Из за самоуверенности, с которой он говорил, никто не мог понять, очень ли умно или очень глупо то, что он сказал. Он был в темнозеленом фраке, в панталонах цвета cuisse de nymphe effrayee, [бедра испуганной нимфы,] как он сам говорил, в чулках и башмаках.
Vicomte [Виконт] рассказал очень мило о том ходившем тогда анекдоте, что герцог Энгиенский тайно ездил в Париж для свидания с m lle George, [мадмуазель Жорж,] и что там он встретился с Бонапарте, пользовавшимся тоже милостями знаменитой актрисы, и что там, встретившись с герцогом, Наполеон случайно упал в тот обморок, которому он был подвержен, и находился во власти герцога, которой герцог не воспользовался, но что Бонапарте впоследствии за это то великодушие и отмстил смертью герцогу.
Рассказ был очень мил и интересен, особенно в том месте, где соперники вдруг узнают друг друга, и дамы, казалось, были в волнении.
– Charmant, [Очаровательно,] – сказала Анна Павловна, оглядываясь вопросительно на маленькую княгиню.
– Charmant, – прошептала маленькая княгиня, втыкая иголку в работу, как будто в знак того, что интерес и прелесть рассказа мешают ей продолжать работу.
Виконт оценил эту молчаливую похвалу и, благодарно улыбнувшись, стал продолжать; но в это время Анна Павловна, все поглядывавшая на страшного для нее молодого человека, заметила, что он что то слишком горячо и громко говорит с аббатом, и поспешила на помощь к опасному месту. Действительно, Пьеру удалось завязать с аббатом разговор о политическом равновесии, и аббат, видимо заинтересованный простодушной горячностью молодого человека, развивал перед ним свою любимую идею. Оба слишком оживленно и естественно слушали и говорили, и это то не понравилось Анне Павловне.
– Средство – Европейское равновесие и droit des gens [международное право], – говорил аббат. – Стоит одному могущественному государству, как Россия, прославленному за варварство, стать бескорыстно во главе союза, имеющего целью равновесие Европы, – и она спасет мир!
– Как же вы найдете такое равновесие? – начал было Пьер; но в это время подошла Анна Павловна и, строго взглянув на Пьера, спросила итальянца о том, как он переносит здешний климат. Лицо итальянца вдруг изменилось и приняло оскорбительно притворно сладкое выражение, которое, видимо, было привычно ему в разговоре с женщинами.
– Я так очарован прелестями ума и образования общества, в особенности женского, в которое я имел счастье быть принят, что не успел еще подумать о климате, – сказал он.
Не выпуская уже аббата и Пьера, Анна Павловна для удобства наблюдения присоединила их к общему кружку.


В это время в гостиную вошло новое лицо.

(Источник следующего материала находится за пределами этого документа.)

/-- MACS. -/
def execMacs (xb : BitVec 4) (aS : BitVec 3) (imm : BitVec 32) (s : State) : Out :=
  ok (s.onMover 128 fun s =>
    let (a, good) := s.moverAddr xb imm 65536
    if !good then s.raise .poolBounds a 0
    else s.startMover 128
      { instr := .macs xb aS imm, as := s.me.aaddr aS, ad := a.toNat, fut := groups512 s.ctx.core a.toNat 128 })

/-- MTRN: ta is sampled whole at issue, R199. -/
def execMtrn (tD ta : BitVec 4) (s : State) : Out :=
  ok (s.onMover 32 fun s =>
    let c := s.ctx.core
    let k := s.me
    let a := k.shape ta.toNat
    let d := k.shape tD.toNat
    let (r, n, e) := shapeOf a
    if (shapeOf d).1 != n || (shapeOf d).2.1 != r || (shapeOf d).2.2 != e then s.raise .illegalEnc 0 0
    else if s.earlyUnit s.src c (k.taddr ta) 16384 then s.raise .earlyRead 0 0
    else s.startMover 32
      { instr := .mtrn tD ta, ad := k.taddr tD, shA := a, buf := s.poolRead c (k.taddr ta) 16384,
        fut := groups512 c (k.taddr tD) ((n + 3) / 4) })

/-- MCVT: the scale, the entry and the shape are those of the issue; SRSTATE is sampled with the first group, after the
V0, V1 and M syllables of that cycle (R201, R206, 03_numbers.md R83). -/
def execMcvt (tD : BitVec 4) (aS : BitVec 3) (bf h : Bool) (sc : BitVec 4) (s : State) : Out :=
  ok (s.onMover 128 fun s =>
    let c := s.ctx.core
    let k := s.me
    let d := k.shape tD.toNat
    if (shapeOf d).2.2 != (if bf then 2 else 1) then s.raise .illegalEnc 0 0
    else s.startMover 128
      { instr := .mcvt tD aS bf h sc, as := k.aaddr aS, ad := k.taddr tD, shD := d, fmt := k.fmtNow,
        mask := (k.scaleOf sc.toNat).setWidth 256,
        fut := (List.range (shapeOf d).1).map fun g => (c, (rowGroups (k.taddr tD) g 1).1, 512) })

/-- One element of MCVT, R201. -/
def mcvtElem (fmt : BitVec 32) (bf : Bool) (sc srs : BitVec 32) (e a : Nat) : Nat × Fl :=
  let x := fp32.dec a
  let y := bf16.dec (bits sc 0 16).toNat
  let sat := fmt.getLsbD 18
  let (p, f0) := x.mul y
  let (_, v, f1) := rnd32 sat p
  let rm : Rm := if bits fmt 16 2 = 0 then .rne else if bits fmt 16 2 = 1 then .rtz else .sto (rndBits srs e)
  let (r, f2) := if bf then bf16.enc .rne sat v else b8enc (bits fmt 10 5) rm sat v
  (r, f0 ||| f1 ||| f2 ||| sigFl [x, y])

/-- Group `g` of MTRN: rows 4g .. 4g + 3 of the transpose. -/
def mtrnGroup (o : Op) (g : Nat) : List (Option Byte) :=
  let (r, n, e) := shapeOf o.shA
  (List.range 4).flatMap fun q =>
    let j := 4 * g + q
    if j < n then
      ((List.range r).flatMap fun i => ((o.buf.drop (128 * i + j * e)).take e).map some) ++ List.replicate (128 - r * e) none
    else List.replicate 128 none

/-- Row `g` of MCVT: bytes and flags. -/
def mcvtRow (o : Op) (bf h : Bool) (g : Nat) (row : List Byte) : List (Option Byte) × Fl :=
  let n := (shapeOf o.shD).2.1
  let as := lanesOf 4 row
  let r := (List.range n).map fun j =>
    let col := if bf then j + (if h then 64 else 0) else j
    mcvtElem o.fmt bf (o.mask.setWidth 32) o.srs (g * 128 + col) (as.getD col 0)
  (someBytes (bytesOf (if bf then 2 else 1) (r.map (·.1))), (r.map (·.2)).foldl (· ||| ·) 0)

/-- The bytes of tile row `g` in its row group, 08_matrix.md R194. -/
def inGroup (g : Nat) (bs : List (Option Byte)) : List (Option Byte) :=
  List.replicate (128 * (g % 4)) none ++ bs ++ List.replicate (512 - 128 * (g % 4) - bs.length) none

/-- Number of groups of a mover form. -/
def moverGroups : Instr → Nat
  | .mlda .. | .macs .. | .mcvt .. => 128
  | _ => 32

Новое лицо это был молодой князь Андрей Болконский, муж маленькой княгини. Князь Болконский был небольшого роста, весьма красивый молодой человек с определенными и сухими чертами. Всё в его фигуре, начиная от усталого, скучающего взгляда до тихого мерного шага, представляло самую резкую противоположность с его маленькою, оживленною женой. Ему, видимо, все бывшие в гостиной не только были знакомы, но уж надоели ему так, что и смотреть на них и слушать их ему было очень скучно. Из всех же прискучивших ему лиц, лицо его хорошенькой жены, казалось, больше всех ему надоело. С гримасой, портившею его красивое лицо, он отвернулся от нее. Он поцеловал руку Анны Павловны и, щурясь, оглядел всё общество.
– Vous vous enrolez pour la guerre, mon prince? [Вы собираетесь на войну, князь?] – сказала Анна Павловна.

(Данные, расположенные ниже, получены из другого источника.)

/-- Word `i` of partition `p`'s handler table; unloaded words hold `ret h0` (R293). -/
def State.handlerWord (s : State) (p i : Nat) : BitVec 32 := Table.get 0xF0000000 (s.part p).handlers i

/-- Micro-instructions each of the words `l` can be followed to, the longest path first word first. -/
def pathLens : List (BitVec 32) → List Nat
  | [] => []
  | w :: r =>
    let t := pathLens r
    let n := match decodeCob w with
      | some (.cobRet _) => 1
      | some (.cobSkipT k) => 1 + max (t.getD 0 0) (t.getD k.toNat 0)
      | some (.cobSkipF k) => 1 + max (t.getD 0 0) (t.getD k.toNat 0)
      | some _ => 1 + t.getD 0 0
      | none => 1
    n :: t

/-- Cycles of window a handler needs, R292. -/
def State.handlerNeed (s : State) (p h : Nat) : Nat :=
  24 + min 32 ((pathLens ((List.range 32).map fun i => s.handlerWord p (32 * h + i))).headD 0)

/-- Bursts of 32 bytes that an access touches. -/
def Far.bursts (f : Far) : Nat := (f.off % 32 + f.size + 31) / 32

/-- The next tile of a migration or checkpoint: every tile of the partition's channels in turn for the latter. -/
def State.moveTile (s : State) (p : Nat) (m : Move) : Nat :=
  if m.leaf.isSome then m.first + m.done
  else
    let cs := (List.range Config.channels).filter fun cn => (s.part p).parityGroups.getLsbD (cn % 64)
    cs.getD (m.done / Config.tiles) 0 * 2 ^ 18 + m.done % Config.tiles

/-- Ticks of window a request needs, R254, R280. -/
def State.farNeed (s : State) (f : Far) : Nat :=
  if f.walks then
    let l := (s.walkLeft f).map fun h => h.frame / 2 ^ 18
    64 * (l.takeWhile fun c => some c == l.head?).length
  else
    match f.kind with
    | .move m => if m.done < m.count then 64 + 129 else if s.sealedTile f.frame then 512 else 64 + f.bursts
    | .amo =>
      if s.sealedTile f.frame then 512
      else if f.handler < 32 then s.handlerNeed f.part f.handler
      else 64 + f.bursts
    | .qapp => if s.sealedTile f.frame then 512 else 64 + f.bursts
    | .deliver _ _ => if s.sealedTile f.frame then 512 else 64 + f.bursts
    | _ => if s.sealedTile f.frame then 512 else if f.origin = 32 || f.after.isSome || 8 < f.size then 64 + f.bursts else 64

/-- The result of a request served on this device goes back to its requester. -/
def State.farReply (s : State) (n : Nat) (f : Far) (v : X) (err : Nat) : State :=
  if f.origin = s.devIndex then
    let (d, s) := s.draw
    let busy := match f.kind with
      | .amo => s.farNeed f
      | _ => 1
    (s.setFar n (some { f with stage := .served, value := v, err := err, chan := none })).atTick (s.tick + busy + Config.freeNat d)
      (onReq n (match f.kind with
        | .load _ => .farDataReturn
        | .amo => .amoResult
        | .qapp => .qappAnswer
        | _ => .farStorePerform))
  else (s.dropFar n).wire f.origin (.answer f.reply v err)

/-- FAR_DATA_RETURN: the value reaches the wait, or SEAL_FAIL; held while the run is frozen (R287, R280, R362). -/
def execFarDataReturn (s : State) : Out :=
  let n := s.ctx.req
  let f := s.far n
  if s.farHeld n f then ok (s.atTick (s.tick + 1) (onReq n .farDataReturn))
  else if f.err != 0 then ok (s.farFault n f .sealFail (BitVec.ofNat 64 f.frame))
  else
    let sign := match f.kind with
      | .load b => b
      | _ => false
    ok ((s.dropFar n).answerWait f.core n (fieldOf sign (8 * f.size) f.value.toNat))

/-- AMO_RESULT, R291: a handler error raises ILLEGAL_ENC. -/
def execAmoResult (s : State) : Out :=
  let n := s.ctx.req
  let f := s.far n
  if s.farHeld n f then ok (s.atTick (s.tick + 1) (onReq n .amoResult))
  else if f.err = 2 then ok (s.farFault n f .illegalEnc 0)
  else if f.err != 0 then ok (s.farFault n f .sealFail (BitVec.ofNat 64 f.frame))
  else ok ((s.dropFar n).answerWait f.core n f.value)

/-- A queue header, Table 12.8. -/
structure QHead where
  wi : Nat := 0
  ri : Nat := 0
  ring : Nat := 0
  n : Nat := 0
  nl : Nat := 0
  consumer : Bool := false
  core : Nat := 0
  landing : Nat := 0
  deriving DecidableEq, Repr

/-- The header in 64 bytes, `none` when it is invalid. -/
def QHead.ofBytes (bs : List Byte) : Option QHead :=
  let w := fun i => ofLe ((bs.drop (8 * i)).take 8)
  let c : BitVec 64 := BitVec.ofNat 64 (w 3)
  let n := (bits c 0 8).toNat
  let k := (bits c 8 8).toNat
  let nl := (bits c 24 8).toNat
  let core := (bits c 32 9).toNat
  if n = 0 || 20 < n || 2 ≤ k || bits c 16 8 != 0 || bits c 41 23 != 0 || (k == 1 && nl == 0) || (k == 0 && core != 0) ||
    (bs.drop 0x28).any (· != 0) || w 2 % (64 * 2 ^ n) != 0 then none
  else some { wi := w 0, ri := w 1, ring := w 2, n := n, nl := nl, consumer := k == 1, core := core, landing := w 4 }

/-- The number of a home in host memory or on this device, and the home. -/
def Home.key (h : Home) : Nat := (if h.host then 2 ^ 64 else 0) + 4096 * h.frame + h.off
def State.homeAt (s : State) (k : Nat) : Home :=
  if 2 ^ 64 ≤ k then { host := true, dev := s.devIndex, frame := k % 2 ^ 64 / 4096, off := k % 4096 }
  else { dev := s.devIndex, frame := k / 4096, off := k % 4096 }

/-- The queue with its header at a home is polled from now on, from the packet that its read index names (log entry 35). -/
def State.noteQueueAt (s : State) (p : Nat) (h : Home) (q : QHead) : State :=
  if q.consumer && ((s.part p).queues.find? fun e => e.1 == h.key).isNone then
    s.modPart p fun t => { t with queues := Table.put t.queues h.key q.ri }
  else s
/-- An access of partition `p` has written at a home: a line that is then a queue's header is the header of a queue homed there, and
its engine polls it from now on (R300, log entry 35). -/
def State.noteLine (s : State) (p : Nat) (h : Home) : State :=
  let h := { h with off := h.off / 64 * 64 }
  match (s.homeRead p h 64).bind QHead.ofBytes with
  | some q => s.noteQueueAt p h q
  | none => s

/-- FAR_STORE_PERFORM: the store performs at its home, R281; a failed verify goes back to the requester (R280). One that a reach map
has cut off and that no answer has confirmed has been discarded (18_prog_rings.md R389). -/
def execFarStorePerform (s : State) : Out :=
  let n := s.ctx.req
  let f := s.far n
  if s.gone n then ok s
  else if f.cut && f.stage == .sent then ok (s.discardStore n f)
  else if f.stage == .served then
    (if s.farHeld n f then ok (s.atTick (s.tick + 1) (onReq n .farStorePerform))
     else ok (s.farFault n f .sealFail (BitVec.ofNat 64 f.frame)))
  else
    match s.homeWrite f.part f.home f.data with
    | none => ok (s.farReply n f 0 1)
    | some t =>
      let t := (t.guestWrite f.home f.size).noteLine f.part f.home
      if f.origin = s.devIndex then ok (t.dropFar n) else ok (t.farReply n f 0 0)

/-! ## The cobbler, R292 to R295 -/


/-- HANDLER_RUN: the cobbler reads the line and enters the handler, R292; the cobbler of the line's unit is busy for the handler's
cycles. Handlers 32 to 34
stand for the host's FetchAdd, Swap and CAS (19_host.md R399). -/
def execHandlerRun (s : State) : Out :=
  let n := s.ctx.req
  let f := s.far n
  let h := { f.home with off := f.off / 64 * 64 }
  match s.homeRead f.part h 64 with
  | none => ok (s.farReply n f 0 1)
  | some line =>
    let s := s.guestRead h 64
    if 32 ≤ f.handler then
      let old : X := BitVec.ofNat 64 (ofLe ((line.drop (f.off % 64)).take 8))
      let new := match f.handler with
        | 32 => old + f.h0
        | 33 => f.h0
        | _ => if old = f.h1 then f.h0 else old
      match s.homeWrite f.part f.home (leBytes 8 new.toNat) with
      | some s => ok ((s.noteLine f.part f.home).farReply n f old 0)
      | none => ok (s.farReply n f 0 1)
    else ok { s with cob := some { req := n, part := f.part, handler := f.handler, h0 := f.h0, h1 := f.h1,
                                   h2 := BitVec.ofNat 64 f.va, w0 := f.off / 8 % 8, line := line }
                     cobFree := Table.put s.cobFree f.home.unit (max s.tick (Table.get 0 s.cobFree f.home.unit) + s.farNeed f) }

– Le general Koutouzoff, – сказал Болконский, ударяя на последнем слоге zoff , как француз, – a bien voulu de moi pour aide de camp… [Генералу Кутузову угодно меня к себе в адъютанты.]

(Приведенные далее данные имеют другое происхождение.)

/-- Light that leaves a lane; a lost line lets nothing out (R356). -/
def State.emit (s : State) (lane d : Nat) (what : LightUse) (bs : List Byte) : State :=
  if s.tick < (s.lane lane).lostUntil then s
  else { s with lightOut := { slot := s.tick / 80, port := lane / 16, lane := lane % 16, line := s.combLine lane d, rank := d, what := what,
                              bytes := bs } :: s.lightOut }

/-- Sends a flit from a lane at a position that starts now: with its header, owed credits, key and sequence number (R333, R351).
A circuit that ends at this device brings it back, a bulk flit in a group of its own. The check field of a bulk flit follows with its
group's parity (R335). -/
def State.sendFlit (s : State) (lane slot pos : Nat) (f : Flit) : State :=
  let ls := s.laneSet (lane % 16)
  let (n, s) := s.carry f.part f.rank (posTick slot pos)
  let l := s.lane lane
  let h : FHead := { credits := n, seq := l.seq, tag := f.tag, tw := f.tw, first := f.first, key := ls.cur, cls := f.cls, mask := f.mask,
                     line := f.line, core := f.core, dst := f.rank, srcDev := s.devIndex }
  let bs := flitBytes h (ls.key ls.cur) (flitNonce slot s.devIndex lane pos) f.data
  let s := s.modLane lane fun l => { l with seq := l.seq + 1, sent := l.sent ++ [(pos, decide (2 ≤ f.cls), bs)] }
  if f.rank = s.devIndex && decide (l.lostUntil ≤ s.tick) then
    let par := groupParity (groupData ((List.range 4).map fun i => if i = pos % 4 then bs else []))
    let whole := fun i => bs ++ leBytes 4 (par / 2 ^ (256 + 11 * i) % 2048)
    let fi : FlitIn := { port := lane / 16, wave := 0, slot := slot, pos := pos, srcLane := lane, bytes := bs, parity := leBytes 32 par,
                         group := (List.range 4).map fun i => if i = pos % 4 then whole i else [], replay := bs }
    { s with inbox := s.inbox ++ [{ due := s.tick + 5, work := { instr := .flitReceive fi } }] }
  else s.emit lane f.rank (.flit pos) bs

/-- The parity of group `g` of a lane's slot leaves: 256 bits in the parity beat, the others in the check fields of the group's
bulk flits, 11 bits each; a position that is empty or holds a short flit counts as zeros (R335). -/
def State.sendParity (s : State) (lane d g : Nat) : State :=
  let sent := (s.lane lane).sent
  let data := (List.range 4).flatMap fun i =>
    match sent.find? fun e => e.1 == 4 * g + i && !e.2.1 with
    | some e => e.2.2
    | none => List.replicate 156 0
  let par := groupParity data
  let slot := s.tick / 80
  let fill := fun (t : LightTx) => match t.what with
    | .flit pos =>
      if t.slot = slot && 16 * t.port + t.lane == lane && pos / 4 == g && t.bytes.length == 156 then
        { t with bytes := t.bytes ++ leBytes 4 (par / 2 ^ (256 + 11 * (pos % 4)) % 2048) }
      else t
    | _ => t
  { s with lightOut := s.lightOut.map fill }.emit lane d (.parity g) (leBytes 32 par)

/-- What the lanes send beside flits at the present slot cycle: parity beats at 66 to 68, the replay of the slot's short flit from
69, the beacon at 74 and the training pattern, which is fixed and not given, from 75 (Table 15.1, R332, R335). -/
def State.laneBeats (s : State) : State :=
  let x := s.tick % 80
  if x < 66 then s
  else (List.range 64).foldl (fun s i =>
    match s.laneRank i (s.tick / 80) with
    | none => s
    | some d =>
      if !s.canSend i (s.tick / 80) d then s
      else if x < 69 then s.sendParity i d (x - 66)
      else if x = 69 then
        (match (s.lane i).sent.find? fun e => e.2.1 with
         | some e => s.emit i d .replay e.2.2
         | none => s)
      else if x = 74 then s.emit i d (.beacon (s.tick / 80 * 80) s.devIndex (s.timekeeper == s.devIndex)) []
      else if 75 ≤ x then s.emit i d (.training x) (Config.training x)
      else s) s

/-- The partition sends: it has a live run, and its lane sets carry traffic (R358, 16_faults.md Table 16.4). -/
def State.sends (s : State) (p : Nat) : Bool := (s.partRun p).isSome && (s.part p).open_

/-- A run of the partition stands frozen. -/
def State.frozenPart (s : State) (p : Nat) : Bool := s.runs.any fun e => e.2.part == p && match e.2.st with
  | .frozen _ => true
  | _ => false

/-- The claimed flits whose position starts now leave (R345). -/
def State.timedDepart (s : State) (pos : Nat) : State :=
  let slot := s.tick / 80
  let now := fun (c : Nat × Nat × Flit) => c.1 == slot && c.2.1 == pos && !c.2.2.gone
  s.lanes.foldl (fun s e => (e.2.claims.filter now).foldl (fun s c =>
    if s.sends c.2.2.part && s.canSend e.1 slot c.2.2.rank then
      (s.modLane e.1 fun l => { l with claims := l.claims.map fun d => if d == c then (d.1, d.2.1, { d.2.2 with gone := true }) else d }).sendFlit
        e.1 slot pos c.2.2
    else s) s) s

/-- The checks of a lane operand: WRONG_SLOT outside the partition's lane sets, LINK_LOSS in a confidential set that is not
in RUN (R344, R358). -/
def State.laneBad (s : State) (lane : Nat) : Option FCode :=
  let p := s.partOf s.ctx.core
  if !s.ownsLane p lane then some .wrongSlot else if !(s.part p).open_ then some .linkLoss else none

/-- The device of gang rank `k` for the core in hand. -/
def State.rankDev (s : State) (k : Nat) : Option Nat := (s.runOf s.ctx.core).bind fun r => r.device s.devIndex k
/-- Device `d` lies in the reach map of the partition in hand (R355). -/
def State.reachable (s : State) (d : Nat) : Bool := (s.part (s.partOf s.ctx.core)).reach.getLsbD d

/-- The first position of a lane from tick `t` on that its row sends to device `d` and that `claims` leave free. -/
def State.nextPosition (s : State) (lane d t : Nat) (claims : List (Nat × Nat × Flit)) : Option (Nat × Nat) :=
  (List.range (65 * 12)).findSome? fun i =>
    let slot := t / 80 + i / 12
    let pos := i % 12
    if t ≤ posTick slot pos && s.laneRank lane slot == some d && !claims.any (fun c => c.1 == slot && c.2.1 == pos) then some (slot, pos)
    else none

/-- LSEND, R345, R346. With index 1 in the context its failing sample is taken again after a freeze: each flit leaves in the first free
position of its lane from the tick on in which it was due, that its row sends to the flit's rank (16_faults.md R373 does not say which
position; DESIGN CHOICE, log entry 38). -/
def execLsend (a : LsendArgs) (s : State) : Out :=
  let xa := s.xr a.xa
  let xb := s.xr a.xb
  let lane := 16 * a.port.toNat + a.lane.toNat
  let n := a.cnt.toNat + 1
  let words := if a.m = 0 then 16 else a.m.toNat
  let len := 128 * (n - 1) + 8 * words
  let dst := (bits xb 0 21).toNat
  let core := (bits xb 21 9).toNat
  let rank := (bits xb 30 5).toNat
  if bits xb 35 29 != 0 || dst % 128 != 0 then ok (s.raise .poolBounds xb 0)
  else if xa.toNat % 8 != 0 || !s.me.inScratch xa len then ok (s.raise .poolBounds xa 0)
  else
    match s.laneBad lane with
    | some f => ok (s.raise f 0 0)
    | none =>
      match s.rankDev rank with
      | none => ok (s.raise .wrongSlot 0 0)
      | some d =>
        if !s.reachable d then ok (s.raise .peerUnreachable 0 0)
        else
          let p0 := s.tick + 12
          let sn := p0 / 80
          let x := p0 % 80
          let pos := (x - 6) / 5
          let claims := (s.lane lane).claims
          let again := decide (s.ctx.idx = 1)
          let bad := !again && (decide (x < 6) || decide (61 < x) || (x - 6) % 5 != 0 || decide (11 < pos + n - 1) || s.laneRank lane sn != some d ||
            claims.any (fun c => c.1 == sn && decide (pos ≤ c.2.1) && decide (c.2.1 < pos + n)) ||
            (a.s && claims.any fun c => c.1 == sn && decide (2 ≤ c.2.2.cls)))
          if bad then ok (s.raise .wrongSlot 0 0)
          else
            let t := bits (s.xr a.xc) 0 16
            let bs := s.poolRead s.ctx.core xa.toNat len
            let flit := fun j =>
              let ad := dst + 128 * j
              ({ cls := if a.s then 2 else 0, rank := d, core := core, line := ad / 128,
                 mask := if j + 1 = n then (1#16 <<< words) - 1 else 0xFFFF, first := j == 0,
                 tw := j + 1 == n || ad / 1024 != (ad + 128) / 1024, tag := t, data := (bs.drop (128 * j)).take 128,
                 src := s.src, part := s.partOf s.ctx.core } : Flit)
            let held := if again then (List.range n).foldl (fun l j => match s.nextPosition lane d (p0 + 5 * j) l with
                | some (k, i) => l ++ [(k, i, flit j)]
                | none => l) claims
              else claims ++ (List.range n).map fun j => (sn, pos + j, flit j)
            let fin := if again then (held.drop claims.length).foldl (fun m e => max m (if a.s then 80 * e.1 + 73 else posTick e.1 e.2.1 + 4)) 0
              else if a.s then 80 * sn + 73 else p0 + 5 * n - 1
            ok (s.modLane lane fun l => { l with claims := held, busy := l.busy ++ [(fin, s.src)] })

/-! ## LRECV, R347 -/

/-- LRECV. -/
def execLrecv (xa xc : XReg) (d : BitVec 20) (s : State) : Out :=
  let a := s.xr xa
  if !s.me.inScratch a 1 then ok (s.raise .poolBounds a 0)
  else if 16 ≤ s.me.expects.length then
    (if s.me.elastic then ok (s.hold .room none (some (.lrecv xa xc d))) else ok (s.raise .sendqFull 0 0))
  else ok (s.modMe fun k => { k with expects := k.expects ++
    [{ addr := a.toNat, tag := bits (s.xr xc) 0 16, e := k.cyc + d.toNat, src := s.src }] })

/-- EXPECTATION_CHECK: expectation `idx` of the core in hand is checked as of the end of the cycle before: freed at a pass,
SCHED_TAG in a locked phase, else it stays armed (R347). -/
def execExpectationCheck (s : State) : Out :=
  let c := s.ctx.core
  match s.me.expects[s.ctx.idx]? with
  | none => ok s
  | some x =>
    let free := s.modMe fun k => { k with expects := k.expects.eraseIdx s.ctx.idx }
    if s.tagOk c x.addr x.tag then ok free
    else if s.me.elastic then ok s
    else ok (free.raiseOn c .schedTag x.src (BitVec.ofNat 64 (x.addr / 1024 * 1024)) ((s.tagAt c x.addr ++ x.tag).setWidth 64))

/-! ## Counted sends, R350 -/

/-- QSEND: the flits take their entries at c0 and can leave once its cycle has ended. -/
def execQsend (a : QsendArgs) (s : State) : Out :=
  let xa := s.xr a.xa
  let xb := s.xr a.xb
  let lane := 16 * a.port.toNat + a.lane.toNat
  let n := a.cnt.toNat + 1
  let p := s.partOf s.ctx.core
  match (if bits xb 5 59 = 0 then s.rankDev (bits xb 0 5).toNat else none) with
  | none => ok (s.raise .poolBounds xb 0)
  | some d =>
    if xa.toNat % 8 != 0 || !s.me.inScratch xa (128 * n) then ok (s.raise .poolBounds xa 0)
    else
      match s.laneBad lane with
      | some f => ok (s.raise f 0 0)
      | none =>
        if !s.reachable d then ok (s.raise .peerUnreachable 0 0)
        else
          let l := s.lane lane
          if l.closed || 64 < l.queue.length + n then ok (s.hold .room none (some (.qsend a)))
          else
            let wire := a.route == .wire || (a.route == .auto && decide (128 * n < (s.part p).qsendThreshold))
            let flit := fun j => ({ cls := 1, rank := d, mask := 0xFFFF, first := j == 0, tw := true, tag := bits (s.xr a.xc) 0 16, wire := wire,
                                    data := s.poolRead s.ctx.core (xa.toNat + 128 * j) 128, src := s.src, part := p } : Flit)
            ok ((s.modLane lane fun l => { l with queue := l.queue ++ (List.range n).map flit }).defer 0 (.queued lane s.src))

/-- Credits the partition holds for the cask of device `d`. -/
def Part.credit (p : Part) (d : Nat) : Nat := Table.get 0 p.credits d
/-- Changes the credits for device `d`. -/
def State.addCredit (s : State) (p d : Nat) (f : Nat → Nat) : State :=
  s.modPart p fun q => { q with credits := Table.put q.credits d (f (q.credit d)) }

/-- The oldest queued flit of a lane for device `d`, by light or by wire. -/
def Lane.oldest (l : Lane) (wire : Bool) (d : Nat) : Option Nat := l.queue.findIdx? fun f => f.ready && f.wire == wire && f.rank == d

/-- COUNTED_FLIT_DEPART: at position `idx` of the lane in hand the oldest flit for the row's destination leaves, if a credit
is held (R350). -/
def execCountedFlitDepart (s : State) : Out :=
  let lane := s.ctx.lane
  let slot := s.tick / 80
  let l := s.lane lane
  match s.laneRank lane slot with
  | none => ok s
  | some d =>
    match l.oldest false d with
    | none => ok s
    | some i =>
      let f := l.queue.getD i {}
      if (s.part f.part).credit d = 0 || !s.sends f.part || !s.canSend lane slot d then ok s
      else ok (((s.modLane lane fun l => { l with queue := l.queue.eraseIdx i }).addCredit f.part d (· - 1)).sendFlit lane slot s.ctx.idx f)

– Et Lise, votre femme? [А Лиза, ваша жена?]
– Она поедет в деревню.
– Как вам не грех лишать нас вашей прелестной жены?
– Andre, [Андрей,] – сказала его жена, обращаясь к мужу тем же кокетливым тоном, каким она обращалась к посторонним, – какую историю нам рассказал виконт о m lle Жорж и Бонапарте!
Князь Андрей зажмурился и отвернулся. Пьер, со времени входа князя Андрея в гостиную не спускавший с него радостных, дружелюбных глаз, подошел к нему и взял его за руку. Князь Андрей, не оглядываясь, морщил лицо в гримасу, выражавшую досаду на того, кто трогает его за руку, но, увидав улыбающееся лицо Пьера, улыбнулся неожиданно доброй и приятной улыбкой.
– Вот как!… И ты в большом свете! – сказал он Пьеру.
– Я знал, что вы будете, – отвечал Пьер. – Я приеду к вам ужинать, – прибавил он тихо, чтобы не мешать виконту, который продолжал свой рассказ. – Можно?
– Нет, нельзя, – сказал князь Андрей смеясь, пожатием руки давая знать Пьеру, что этого не нужно спрашивать.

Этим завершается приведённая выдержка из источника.